Thursday, February 07, 2008

The Role of Blogging in Open Notebook Science

Transcript of "The Role of Blogging in Open Notebook Science" at the North Carolina Science Blogging Conference January 2008.

Jean-Claude Bradley: OK. So I'd like to talk to you about what we're doing in my lab at Drexel University in recording the raw data from the experiments that my students are performing.

I'll be referring to this term "open notebook science." What that means is basically everything that we do is put up in real time -- and we use a number of tools to do that, wikis are one but there's a number of other ones -- and I'll show you how all of that is sort of interconnected.

So just one slide to give you the big picture of why we're doing this. If you notice, in the past couple of years, there's been a trend from closed information sources to open information sources. Your traditional closed research would be a traditional lab notebook.

Basically, no one ever gets to see that. It's not published after the student leaves, all the field experiments are not usually reported to anyone; so it basically stays there -- if part of it never gets converted to a traditional journal article.

Of course, one level off from that is the traditional journal article. That's still not completely open because you have all the failed experiments. You also have selected data sets that the researcher put together to write this specific article to make a point.

The problem here in terms of the closed/open is that, of course, the traditional journal articles are not free, typically. We discussed that extensively this morning -- how open access journal articles are even more open.

But I'd like to focus here this afternoon on this open notebook science concept, which is where we're aiming for full transparency in the research process.

So how does a researcher use Web 2.0 tools to also do science? Well, I will basically start with the blog aspect -- because this is the Scientific Blogging Conference after all -- and I will show you how the rest of it connects with the blogging. We will see wikis, Google Docs and [indecipherable].

What I tried to do is look, for the past couple of months, at the things that I'd actually recorded in my blog, to show you what it is that I'm thinking about and what's relevant to my lab. So of course, recently I'm looking for funding, so I put this blog post and uploaded the proposal up on "Nature Proceedings" which is a fantastic source if you haven't come across it to basically pre-publish pretty much any document that you want.

Another thing that's happened here is I supported another researcher in his efforts for getting funding -- this is actually Cameron Neylon, I'll show you his blog a little bit later -- and he's trying to get some funding to have people travel to talk about open science.

But it's kind of neat -- the way that we all have these blogs and we can support each other, really with minimal efforts.

Some other things that I blog about is if we get some media coverage, or there's somebody who talks about Science 2.0 stuff. So there's a recent "Scientific American" article which is really interesting.

The other thing that I can blog about is when we get referred to from the peer review literature. I see basically the Peer Review Literature being paralleled with this open source initiatives but there's going to be a lot of cross-talk. So I try to make a point of it, that when I do see that cross talk...

And of course how do I know? Because I see all of a sudden the link someone has referred to me -- through, in this case, Chemistry Central. So I think that that's going to be more and more important as we move on.

Man: I have a question. This goes back to where [indecipherable] back from one source to another source. In your experience, [indecipherable] people linking to you and finding those links and what they've taken so that the link connectivity between blogs and other sources [indecipherable].

Jean-Claude: OK. I think that the idea to try to quantify the importance or the relevance of a particular post through citation I think is very misleading. I think though what you can say is, "will you find a link somewhere in your blog, somewhere in your wiki that leads you to meet somebody?" I think that's pretty solid.

Man: [indecipherable] finding someone.

Jean-Claude: Then here's a case right here. Gus Rosania, he's a faculty who basically went on my blog and was interested in open notebook science and thought, "Hey, I should put my lab online!"

He has, in fact. In the past few weeks he's created wikis; all of the students are uploading stuff. So that's exactly how it happens, and it only takes one event for that to actually transpire.

So people ask me, "Why do you bother doing all this?" The bottom line is it produces results. And the main result is collaborators. I managed to find some people who are willing to work openly as well.
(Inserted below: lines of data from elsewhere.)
-- ==== Sys2Proof/Machine/Operands.lean ====
section
/-! DEFINITION. Sys2Proof/Machine/Operands.lean: every operand form: register addresses and their resolution
(30_encoding R100, 40_dispatch R140 to R143), the register map (10_state R31), the alias triples (R102), and program
descriptors with their checks and masks (42_allocator R260 to R262). -/

namespace Sys2Proof.Machine

open Sys2Proof

/-! ## Indices -/

/-- A PIO index operand in 0..NUM_PIO-1. -/
def pioOf (p : Nat) : Option PioId := if h : p < 2 then some ⟨p, h⟩ else none

/-- A state-machine index operand in 0..NUM_SM-1 (R320). -/
def smOf (n : Nat) : Option SmId := if h : n < 4 then some ⟨n, h⟩ else none

/-! ## The register map (R31) -/

/-- The registers of a PIO CSR block. -/
inductive Reg
  | ctrl
  | fstat
  | fdebug
  | flevel
  | txf (n : SmId)
  | rxf (n : SmId)
  | irq
  | irqForce
  | inputSyncBypass
  | dbgPadout
  | dbgPadoe
  | dbgCfginfo
  | instrMem (i : Fin 32)
  | smClkdiv (n : SmId)
  | smExecctrl (n : SmId)
  | smShiftctrl (n : SmId)
  | smAddr (n : SmId)
  | smInstr (n : SmId)
  | smPinctrl (n : SmId)
  | intr
  | inte (k : Fin 2)
  | intf (k : Fin 2)
  | ints (k : Fin 2)
  deriving DecidableEq, Repr

/-- The register index r (R31). -/
def regIndex : Reg → Nat
  | .ctrl => 0
  | .fstat => 1
  | .fdebug => 2
  | .flevel => 3
  | .txf n => 4 + n.val
  | .rxf n => 8 + n.val
  | .irq => 12
  | .irqForce => 13
  | .inputSyncBypass => 14
  | .dbgPadout => 15
  | .dbgPadoe => 16
  | .dbgCfginfo => 17
  | .instrMem i => 18 + i.val
  | .smClkdiv n => 50 + 6 * n.val
  | .smExecctrl n => 51 + 6 * n.val
  | .smShiftctrl n => 52 + 6 * n.val
  | .smAddr n => 53 + 6 * n.val
  | .smInstr n => 54 + 6 * n.val
  | .smPinctrl n => 55 + 6 * n.val
  | .intr => 74
  | .inte k => 75 + 3 * k.val
  | .intf k => 76 + 3 * k.val
  | .ints k => 77 + 3 * k.val

/-- The register of a state machine at place k of its six (R31). -/
def smReg (n : SmId) (k : Nat) : Reg :=
  match k with
  | 0 => .smClkdiv n
  | 1 => .smExecctrl n
  | 2 => .smShiftctrl n
  | 3 => .smAddr n
  | 4 => .smInstr n
  | _ => .smPinctrl n

/-- The interrupt register at place k of its seven (R31). -/
def intReg (k : Nat) : Reg :=
  match k with
  | 0 => .intr
  | 1 => .inte 0
  | 2 => .intf 0
  | 3 => .ints 0
  | 4 => .inte 1
  | 5 => .intf 1
  | _ => .ints 1

/-- The register at index r, for r < 81 (R31). -/
def regOf (r : Nat) : Reg :=
  if r = 0 then .ctrl
  else if r = 1 then .fstat
  else if r = 2 then .fdebug
  else if r = 3 then .flevel
  else if r < 8 then .txf (Fin.ofNat 4 (r - 4))
  else if r < 12 then .rxf (Fin.ofNat 4 (r - 8))
  else if r = 12 then .irq
  else if r = 13 then .irqForce
  else if r = 14 then .inputSyncBypass
  else if r = 15 then .dbgPadout
  else if r = 16 then .dbgPadoe
  else if r = 17 then .dbgCfginfo
  else if r < 50 then .instrMem (Fin.ofNat 32 (r - 18))
  else if r < 74 then smReg (Fin.ofNat 4 ((r - 50) / 6)) ((r - 50) % 6)
  else intReg (r - 74)

/-- A number below 100 in decimal. -/
def decimal (n : Nat) : String :=
  if n < 10 then String.singleton (Char.ofNat (48 + n))
  else String.singleton (Char.ofNat (48 + n / 10)) ++ String.singleton (Char.ofNat (48 + n % 10))

/-- `name(r)` (R31). -/
def regName : Reg → String
  | .ctrl => "CTRL"
  | .fstat => "FSTAT"
  | .fdebug => "FDEBUG"
  | .flevel => "FLEVEL"
  | .txf n => "TXF" ++ decimal n.val
  | .rxf n => "RXF" ++ decimal n.val
  | .irq => "IRQ"
  | .irqForce => "IRQ_FORCE"
  | .inputSyncBypass => "INPUT_SYNC_BYPASS"
  | .dbgPadout => "DBG_PADOUT"
  | .dbgPadoe => "DBG_PADOE"
  | .dbgCfginfo => "DBG_CFGINFO"
  | .instrMem i => "INSTR_MEM" ++ decimal i.val
  | .smClkdiv n => "SM" ++ decimal n.val ++ "_CLKDIV"
  | .smExecctrl n => "SM" ++ decimal n.val ++ "_EXECCTRL"
  | .smShiftctrl n => "SM" ++ decimal n.val ++ "_SHIFTCTRL"
  | .smAddr n => "SM" ++ decimal n.val ++ "_ADDR"
  | .smInstr n => "SM" ++ decimal n.val ++ "_INSTR"
  | .smPinctrl n => "SM" ++ decimal n.val ++ "_PINCTRL"
  | .intr => "INTR"
  | .inte k => "IRQ" ++ decimal k.val ++ "_INTE"
  | .intf k => "IRQ" ++ decimal k.val ++ "_INTF"
  | .ints k => "IRQ" ++ decimal k.val ++ "_INTS"

/-- The label of a PIO register (R145): `"PIO" ++ p ++ "_" ++ name(r)`. -/
def regLabel (p : PioId) (r : Reg) : String := "PIO" ++ decimal p.val ++ "_" ++ regName r

/-! ## Addresses -/

/-- `PIO_BASE(p)` (R5). -/
def pioBase (p : PioId) : Word :=
  match p with
  | 0 => 0x50200000#32
  | 1 => 0x50300000#32

/-- `A(p, NAME)`: the alias-0 address of a register (43_control, notation). -/
def regAddr (p : PioId) (r : Reg) : Word := pioBase p + BitVec.ofNat 32 (4 * regIndex r)

/-- The base of a block, a multiple of 4 (R140). -/
def blockBase : Block → Word
  | .csr p => pioBase p
  | .device baseWord _ _ => baseWord ++ 0#2

/-- The size of a block in registers (R140). -/
def blockSize : Block → Nat
  | .csr _ => Config.pioSize
  | .device _ size _ => size

/-- The register index of an address relative to a base (R100, C1). -/
def regIndexAt (addr base : Word) : Nat := (((addr - base) &&& ~~~Config.aliasMask) >>> 2).toNat

/-- The alias field of an address relative to a base (R100). -/
def aliasAt (addr base : Word) : BitVec 2 := (addr - base).extractLsb' 12 2

/-- What an address resolves to (R141). -/
inductive Resolution
  | misaligned
  | unmapped
  | hit (b : Block) (r : Nat) (code : BitVec 2)
  deriving DecidableEq, Repr

/-- The scan of the block list, first match (R141, R142). -/
def resolveIn (addr : Word) : List Block → Resolution
  | [] => .unmapped
  | b :: bs =>
    if regIndexAt addr (blockBase b) < blockSize b then
      .hit b (regIndexAt addr (blockBase b)) (aliasAt addr (blockBase b))
    else resolveIn addr bs

/-- The address is word-aligned (R87). -/
def aligned (addr : Word) : Bool := addr.extractLsb' 0 2 == 0#2

/-- `resolve(addr)` (R141): alignment before any block (R143). -/
def State.resolve (s : State) (addr : Word) : Resolution :=
  if aligned addr then resolveIn addr s.params.blocks else .misaligned

/-- The masked-write triple (bits, mask, xor). -/
structure Triple where
  bits : Word
  mask : Word
  xor  : Bool
  deriving DecidableEq, Repr

/-- `aliasTriple(a, v)` (R102). -/
def aliasTriple (code : BitVec 2) (v : Word) : Triple :=
  if code = 0#2 then ⟨v, 0xFFFFFFFF#32, false⟩
  else if code = 1#2 then ⟨v, v, true⟩
  else if code = 2#2 then ⟨v, v, false⟩
  else ⟨~~~v, v, false⟩

/-! ## Program descriptors (R260 to R262) -/

/-- The checks a descriptor passes when it is built (R260, C6). -/
def descOk (d : Desc) : Bool :=
  decide (d.id ≠ some []) && decide (-1 ≤ d.origin) && decide (d.origin ≤ 31) && decide (d.wrap ≤ 31) &&
    decide (d.wrapTarget ≤ 31) && decide (d.sideSetCount ≤ if d.sideSetOpt then 4 else 5) &&
    decide (1 ≤ d.instrs.length) && decide (d.instrs.length ≤ 32) && d.instrs.all fun w => decide (w ≤ 0xFFFF)

/-- A value that fails its check, as "the offending values" of code 4 (R401). -/
def offending (ok : Bool) (v : Int) : List Int := if ok then [] else [v]

/-- "The offending values" (R401) of a descriptor, in the order of R260's fields: each value that fails its check of
`descOk`, an empty identifier as its length 0, an instruction list of illegal length as that length, and every instruction
word above 0xFFFF (log 24). -/
def descInfo (d : Desc) : List Int :=
  offending (decide (d.id ≠ some [])) 0 ++ offending (decide (-1 ≤ d.origin) && decide (d.origin ≤ 31)) d.origin ++
    offending (decide (d.wrap ≤ 31)) d.wrap ++ offending (decide (d.wrapTarget ≤ 31)) d.wrapTarget ++
    offending (decide (d.sideSetCount ≤ if d.sideSetOpt then 4 else 5)) d.sideSetCount ++
    offending (decide (1 ≤ d.instrs.length) && decide (d.instrs.length ≤ 32)) d.instrs.length ++
    d.instrs.flatMap fun w : Nat => offending (decide (w ≤ 0xFFFF)) w

/-- The mask of a program of `len` words placed at `off` (R261, R270, R281). -/
def placedMask (len off : Nat) : Word := rotl32 (lowmask len) off

/-- `allocationMask` (R261): `rotl32(lowmask(len), origin ≥ 0 ? origin : 0)`. -/
def allocMask (d : Desc) : Word := placedMask d.instrs.length (if 0 ≤ d.origin then d.origin.toNat else 0)

/-- The default of `wrapTarget` (R262). -/
def wrapTargetDefault (origin : Int) : Nat := if 0 ≤ origin then origin.toNat else 0

/-- The default of `wrap` (R262). -/
def wrapDefault (origin : Int) (len : Nat) : Nat := if 0 ≤ origin then (origin.toNat + len - 1) % 32 else len - 1

/-- An offset operand in 0..31 (R106). -/
def offsetOk (k : Int) : Bool := decide (0 ≤ k) && decide (k ≤ 31)

/-- The offset agrees with the program's origin (R270, R281): any for a relocatable one, the origin for a fixed one. -/
def offsetFits (d : Desc) (k : Int) : Bool := !(decide (0 ≤ d.origin) && decide (k ≠ d.origin))

end Sys2Proof.Machine
end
There are not a lot of people who are willing to do that, but there's enough that we can actually do constructive science.

We have an x-ray crystallographer, Matthew Zeller; he has a nice crystal structure he did for [indecipherable].
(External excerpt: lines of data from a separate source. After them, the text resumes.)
-- ==== Sys2Proof/Machine/Step.lean ====
section
/-! DEFINITION. Sys2Proof/Machine/Step.lean: the step of the machine, and the state in which a row's instruction is the
next one taken. -/

namespace Sys2Proof.Machine

open Sys2Proof

/-- One step of the machine. -/
def step (s : State) : Host.Outcome State Fault Refusal := machineStep s

/-- The state with the instruction of a row's number as the next thing host thread 0 does (log 2): it stands for a host
that asks for it, since the block has no program counter and fetches nothing (R28, R85). -/
def State.withFetchWord (s : State) (nbits w : Nat) : State :=
  match tableRequest nbits w with
  | some r => placeRequest s r
  | none => s

end Sys2Proof.Machine
end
It's also a way for me just to announce all these collaborative. Phil Rosenthal is a researcher who's [indecipherable] enzyme. I work in malaria, trying to make anti-malaria compounds, and basically he is willing to test our compounds to tell us if they're active or not. So that's how his collaborations actually happen.

What else do I use my blog for? To discuss presentations in real life. So I'm talking here obviously. And as will most of you, we're going to blog about this event. I'm also recording it and I will put it on this separate blog here that has links to the PowerPoints and the recordings and all of that.

The other thing that I discuss is presentations that are not in real life. I think I recognize a few of you who were at this Sci-Foo Lives On meeting. This was on Second Life, and there was a session in October on science blogging.

I don't have a lot of time here. But just to give you a rough idea, Second Life is a virtual world where you have an avatar. This is me here with the blue cap, and some of you probably recognize yourselves here. So we got posters here, and we've been talking about open science, and all of the transcripts for these meetings are actually on a wiki. So if you're interested in looking it up, I can point you to that.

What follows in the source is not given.